The divestment movement among churches signals a growing concern about the dangers of climate change. The United Church of Christ of Massachusetts and Minnesota, the Episcopal Diocese of Massachusetts, the Evangelical Lutheran Church of Oregon and the Maine Council of Churches are among the institutions that have already divested, according to Union's press release.

Pope Francis in May called on Christians to become "custodians of creation" and warned of the potential catastrophic effects of climate change. The pope used a biblical argument for protecting the earth, referencing the book of Genesis, in which God charged humans with protecting the world.

“Safeguard creation. Because if we destroy creation, creation will destroy us,” Francis said. “Creation is not a property, which we can rule over at will.”

Union will develop a new, sustainable policy for the campus, the Huffington Post reported, and host a climate conference called Religions for the Earth ahead of the United Nations Climate Summit in September.

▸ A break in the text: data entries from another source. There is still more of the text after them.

-- ==== Sys2Proof/Machine/Types.lean ====
section
/-! DEFINITION. The records that State is made of: plain data, one structure for each kind of record that the manual gives
the machine. -/

namespace Sys2Proof.Machine

/-- A register context: core (Hilbert index), tenant context, and 0 normal, 1 urgent, 2 overflow (R84). -/
structure Who where
  core : Nat
  ctx : Nat
  rc : Nat
  deriving DecidableEq, Repr

/-! ## Regions and tensors -/

/-- One dimension of a box: lo, lo + step, …, hi (R217). -/
structure Rng where
  lo : Nat
  hi : Nat
  step : Nat
  deriving DecidableEq, Repr

/-- A region (R217): at most 8 boxes of `rank` ranges; a ragged one has a clip window and a length vector (R220). -/
structure Region where
  rank : Nat
  boxes : List (List Rng)
  ragged : Bool
  inexact : Bool
  row0 : Nat
  rbase : Nat
  lenvec : Nat
  deriving DecidableEq, Repr

/-- The empty region of a rank. -/
def Region.empty (r : Nat) : Region := { rank := r, boxes := [], ragged := false, inexact := false, row0 := 0, rbase := 0, lenvec := 0 }

/-- A tensor shape record (R226), or the flat tensor (R229). -/
structure Tsr where
  fmt : Nat
  rank : Nat
  wrap : Nat
  layout : Nat
  bed : Option Nat
  rights : Nat
  rot : Nat
  base : Nat
  ext : List Nat
  origin : List Nat
  rotbase : BitVec 32
  stride : List Int
  grant : Nat
  deriving DecidableEq, Repr

/-- A tensor as an operation samples it: the record with the governing format and scale (R189). -/
structure Operand where
  tsr : Tsr
  fmt : Nat
  scale : BitVec 32
  deriving DecidableEq, Repr

/-! ## Translation -/

/-- The result of a two-stage walk for one page (R133): where its first byte lies (a home address), its size in bits, and
what the leaves say. `s1` and `s2` are the permission bits R, W, X of the leaves; `leaves` are the home addresses of the two
leaf entries, for A and D; `via` the intermediate pages that the walk passed through (R338). -/
structure Leaf where
  home : Nat
  bits : Nat
  v : Bool
  key : Nat
  s1 : Nat
  s2 : Nat
  ipa : Nat
  leaves : List Nat
  via : List Nat
  deriving DecidableEq, Repr

/-- A leaf that a walk of one stage reached (R130): the entry, where it stands, its level. -/
structure PLeaf where
  pte : Nat
  home : Nat
  lvl : Nat
  deriving DecidableEq, Repr

/-- An entry of the translation cache of a station (R136): partition, context, stage 1 or 2, the address it was made for divided by the size
that the leaf maps, the leaf; `via` are the intermediate pages of the tables that a stage-1 walk passed through (R338). -/
structure TEntry where
  station : Nat
  part : Nat
  ctx : Nat
  stage : Nat
  page : Nat
  leaf : PLeaf
  via : List Nat
  deriving DecidableEq, Repr

/-! ## Messages -/

/-- A message (R79). `bar` is the barrier of a barrier result (its arrival bit clears when it is resident, R110). -/
structure Msg where
  hdr : Word
  pay : List Word
  ext : List Gran
  bar : Option Nat
  deriving DecidableEq, Repr

/-- A message on its way (R81): destination core and context, and the register context whose SEND sent it, with its place in program order
(R152); `task` is the id of the task of an ordered domain that held it until its commit, 0 for none (R159). -/
structure Flight where
  msg : Msg
  core : Nat
  ctx : Nat
  src : Option Who
  seq : Nat := 0
  task : Nat := 0
  deriving DecidableEq, Repr

/-- A message resident in a half of an inbox (R80), with its diverted mark (R89); `no` gives the order of residence over both halves. -/
structure InMsg where
  msg : Msg
  div : Bool
  no : Nat := 0
  deriving DecidableEq, Repr

/-- A channel table entry (R77). -/
structure Chan where
  bound : Bool
  gen : Nat
  entry : Nat
  prio : Nat
  urg : Bool
  divert : Bool
  dcnt : Nat
  deriving DecidableEq, Repr

/-! ## Operations outstanding in a register context -/

/-- What a region instruction makes of the bytes that its relaxed loads return (R231): a region image (R237), a bitmap over a box (R240), the rows of a
ragged region to be counted (R234), compared (R235) or projected (R233). -/
inductive Fill where
  | image (rd : Nat)
  | mask (rd : Nat) (sup : Bool) (g : Region)
  | count (rd : Nat) (g : Region)
  | test (rd : Nat) (a b : Region)
  | proj (rd v : Nat) (g : Region)
  deriving DecidableEq, Repr

/-- Where the result of an operation goes: a register (n bytes, sign-extended or not), a pair, a place of the outbox, a
stream port, what a region instruction makes of it. -/
inductive Dest where
  | none
  | x (rd n : Nat) (sext : Bool)
  | w (rd : Nat)
  | pair (rd : Nat)
  | outbox (i : Nat)
  | port (q : Nat)
  | fill (f : Fill)
  deriving DecidableEq, Repr

/-- The kinds of operation a home performs for a core. -/
inductive OpK where
  | load
  | store
  | amo (op : Nat)
  | ldv
  | stv
  | vwatch (target chan gen : Nat) (urg : Bool)
  | cinit (v : Gran)
  | carrive
  | cexpect (d : Word)
  | cwatch (chan gen : Nat) (urg : Bool)
  | barrive (bar op chan gen : Nat)
  | rkload (slot id : Nat)
  deriving DecidableEq, Repr

/-- An operation issued and not yet performed (R151, R156). `seq` is its place in program order; `parts` are the parts still
to perform, as (address, bytes); `got` the bytes that returned, by address. `peer`: its request is on its way to a peer
module (R359); `held`: the station holds it on fault service (R317); `inv`: the invocation that issued it, `task` its task; `spec`: it is a store of a
speculative task that met a fault, and goes to the speculation store (R63, R123). -/
structure Op where
  seq : Nat
  pc : Word
  k : OpK
  va : Nat
  n : Nat
  data : Gran
  cmp : Gran
  dest : Dest
  aq : Bool
  rl : Bool
  parts : List (Nat × Nat)
  got : List (Nat × Byte)
  peer : Bool
  held : Bool
  inv : Nat
  task : Option Nat := none
  spec : Bool := false
  deriving DecidableEq, Repr

/-- A fence that has retired and whose earlier operations are not all performed (R152, R153): its place in program order, its scope, the kinds
that it orders before and after it (bit 0 loads, 1 stores, 2 engine commands, 3 messages). -/
structure Fence where
  seq : Nat
  scope : Nat
  before : Nat
  after : Nat
  deriving DecidableEq, Repr

/-! ## Register contexts -/

/-- How a suspended invocation goes on (R317): after an operation's parts have returned, by running on at `cont`, after an EBREAK,
once HELD of the matrix unit clears, or with the member of its gang that faulted (R108). -/
inductive Resume where
  | op (o : Op)
  | rerun
  | ebreak
  | matrix
  | gang
  deriving DecidableEq, Repr

/-- What a suspension waits for: `pc` the faulting instruction, `cont` the address at which the handler goes on, `need` the parts
still held, `gang` the number of the gang's suspension, whose members all must be ready (R108). -/
structure Wait where
  why : Resume
  pc : Word
  cont : Word
  need : Nat
  gang : Option Nat
  deriving DecidableEq, Repr

/-- Idle, running (or pre-empted), or held in place because no suspended slot is free (R320). -/
inductive Run where
  | idle
  | running
  | held
  deriving DecidableEq, Repr

/-- A register context (R84): the registers, the register-scope CSRs of R74 and the outstanding operations. `seq` numbers the
operations in program order; `inv` is the number of the running invocation,
`vseq` the operation whose version vlast holds (R148),
`wait` what a handler held in place waits for (R320), `fences` the fences that still order something; `kept` the bytes that reads of the
instruction at the pc have returned before it issues (R139, R156), by address; `msgNo` the place of the handler's message in the order of
residence. -/
structure RegCtx where
  x : Tbl Word
  w : Tbl Gran
  pc : Word
  run : Run
  msg : Option Msg
  chan : Option Nat
  q0 : Nat
  outbox : List (Option Gran)
  hdr : Word
  tstamp : Word
  tdomain : Nat
  task : Option Nat
  spec : Bool
  stackBase : Word
  txstat : Word
  vlast : Nat
  wdcnt : Nat
  fflags : BitVec 5
  frm : Nat
  txcomp : Word
  ops : List Op
  seq : Nat
  inv : Nat
  vseq : Nat
  wait : Option Wait
  fences : List Fence
  kept : List (Nat × Byte) := []
  msgNo : Nat := 0
  deriving DecidableEq, Repr

/-- A suspended slot (R316): the image of register context rc, the g registers of a normal one, and what it waits for. -/
structure Slot where
  rc : Nat
  img : RegCtx
  g : Tbl Region
  wait : Wait
  deriving DecidableEq, Repr

/-- A stream port q2–q7 (R259, R260): kind 0 is unbound; `buf` the buffer of 8, `stage` the staging of 64; for Rake results `tasks` are the tasks
whose walks the elements come from (R306). For R247, `waited` is how long the staging of a Sluice input has been full, the last time since `fullAt`, and
`pushed` are the times at which the elements of an output's buffer were pushed. -/
structure Port where
  kind : Nat
  peer : Nat
  peerPort : Nat
  buf : List Gran
  stage : List Gran
  tasks : List (Option Nat)
  credits : Nat
  fullAt : Nat := 0
  waited : Nat := 0
  pushed : List Nat := []
  deriving DecidableEq, Repr

/-! ## The matrix unit -/

/-- An accumulator tile (R271): shape none or (M, N), kind (0 INT32, 1 FP32, 2 LNS64), sampled scales, slots, presence. -/
structure Tile where
  shape : Option (Nat × Nat)
  kind : Nat
  sA : BitVec 32
  sB : BitVec 32
  slot : Tbl Word
  pres : Tbl Bool
  deriving DecidableEq, Repr

/-- A matrix operand as MMUL snapshots it (R273, R276); `tsrAt` is the address of its TSR record, as the descriptor gives it (R282). -/
structure MOperand where
  tsrAt : Nat
  op : Operand
  orgr : Nat
  orgc : Nat
  ksteps : Nat
  sparse : Bool
  spix : Nat
  deriving DecidableEq, Repr

/-- A preload of B (R281, R282): the descriptor's address, ncode, the snapshot; the element cells once read, failed, claimed; `seq` the place of
its MLDS in program order (R158), `got` the bytes that its reads have returned. -/
structure Preload where
  addr : Nat
  ncode : Nat
  b : MOperand
  cells : Option (List (Option Word))
  failed : Bool
  claimed : Bool
  pc : Word
  seq : Nat := 0
  got : List (Nat × Byte) := []
  deriving DecidableEq, Repr

/-- An MMUL in the queue (R276, R277): k counts its completed k-steps; `src` is the sender of a remote command (R292);
`pre` says that it claimed the preload; `held` that it is held on fault service, at k-step `at_` (R375); `seq` is the place of an own
MMUL in program order (R158). -/
structure MJob where
  tile : Nat
  mode : Nat
  m : Nat
  n : Nat
  a : MOperand
  b : MOperand
  k : Nat
  src : Option Who
  word0 : Word
  pre : Bool
  held : Bool
  pc : Word
  at_ : Nat := 0
  seq : Nat := 0
  deriving DecidableEq, Repr

/-- A deferred matrix fault (R288). -/
structure Deferred where
  cause : Nat
  addr : Nat
  tile : Nat
  k : Nat
  deriving DecidableEq, Repr

/-- A command on its way to a matrix unit (R291): the block, the image, the sender, with its place in the sender's program order (R152). -/
structure MCmd where
  core : Nat
  ctx : Nat
  src : Who
  seq : Nat := 0
  block : List Byte
  image : List Byte
  deriving DecidableEq, Repr

/-- A write of an MSTC (R284) or of a speculative task (R123) that its home has still to perform: place, key generation, layout tag,
bytes, the address that it was issued for; the core, the place of its instruction in program order, and whether that is a release (R158); the leaves that
translated it, whose D bits are set as it is written (R133). -/
structure MxStore where
  home : Nat
  gen : Nat
  tag : Nat
  bytes : List Byte
  va : Nat := 0
  core : Nat := 0
  seq : Nat := 0
  rl : Bool := false
  leaves : List Nat := []
  deriving DecidableEq, Repr

/-- The matrix unit's state of one tenant context (R269): `recv` are the commands in the receive buffer; `atCfg`: an MCFG of the core waits at
issue (R272); `fetched` are the bytes that fetches of the oldest MMUL's next k-step have returned, by address (R156), `cmdGot` those
that peer modules have sent for the checks of the oldest command received. -/
structure MxUnit where
  cfg : Nat
  tiles : Tbl Tile
  queue : List MJob
  recv : List MCmd
  pre : Option Preload
  held : Bool
  deferred : Option Deferred
  stores : List MxStore
  atCfg : Bool := false
  fetched : List (Nat × Byte) := []
  cmdGot : List (Nat × Byte) := []
  deriving DecidableEq, Repr

/-! ## Tenant contexts on a core -/

/-- The state that one tenant context has on one core (R74 "tenant", R77, R80, R110, R150, R221, R259, R265, R316, R326). `fresh`: its band
started while it was switched out, and it has not run since. `live`: the region at liveimg when it was last switched out (R326); `liveGot`: what peer
modules have sent of its image for a switch that waits, `liveFail`: one has failed (R358). -/
structure Tenant where
  n : RegCtx
  u : RegCtx
  o : RegCtx
  instret : Nat
  lcore : Nat
  bandsz : Nat
  torusX : Nat
  torusY : Nat
  gangidx : Nat
  gangsz : Nat
  ctab : List Nat
  partid : Nat
  caplist : Word
  evc : Tbl Nat
  evcCredit : Tbl Nat
  fntab : Nat
  fnlen : Nat
  ovfbase : Nat
  ovflen : Nat
  wdlim : Nat
  liveimg : Nat
  chans : Tbl Chan
  ovfEntry : Option Word
  rr : Tbl Nat
  inboxN : List InMsg
  inboxU : List InMsg
  epiN : Option Nat
  epiU : Option Nat
  g : Tbl Region
  ports : Tbl Port
  slots : Tbl Slot
  arrived : Tbl Bool
  vwPend : Nat
  cwPend : Nat
  mx : MxUnit
  tsrc : List (Nat × List Byte)
  log : List Flight
  fresh : Bool
  live : Option Region
  liveGot : List (Nat × Byte) := []
  liveFail : Bool := false
  deriving DecidableEq, Repr

/-! ## The Sluice -/

/-- A part of a reservation taken by a transfer: partition, resource (0–383 stations, 384 mesh, 385–400 Tideway, 401 tier 2,
402 host), frame, bytes (R245). -/
structure Taken where
  part : Nat
  r : Nat
  f : Nat
  n : Nat
  deriving DecidableEq, Repr

inductive XK where
  | copy | stream | sink | gather | scatterSet | scatterAdd
  deriving DecidableEq, Repr

/-- One cell of a transfer: its coordinates, and the addresses it is read from and written to; none where an index entry names no
cell (R257), or for a stream. `bad`: its source cannot be read (R319); `done`: it has been moved, or is not to be written. -/
structure Mv where
  cell : List Nat
  src : Option Nat
  dst : Option Nat
  bad : Bool
  done : Bool := false
  deriving DecidableEq, Repr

“Union is the cradle of progressive Protestantism in the U.S., so I expect this decision will have a major impact,” Bill McKibben, president and founder of the environmental organization 350.org, said. “Not only is Union a moral leader, it’s also a resident of Manhattan with long ties to the city’s leaders, meaning that divestment now has a foothold in the world’s financial capital. I predict this will be the first of many seminaries that heed the call to stand up for God’s creation.”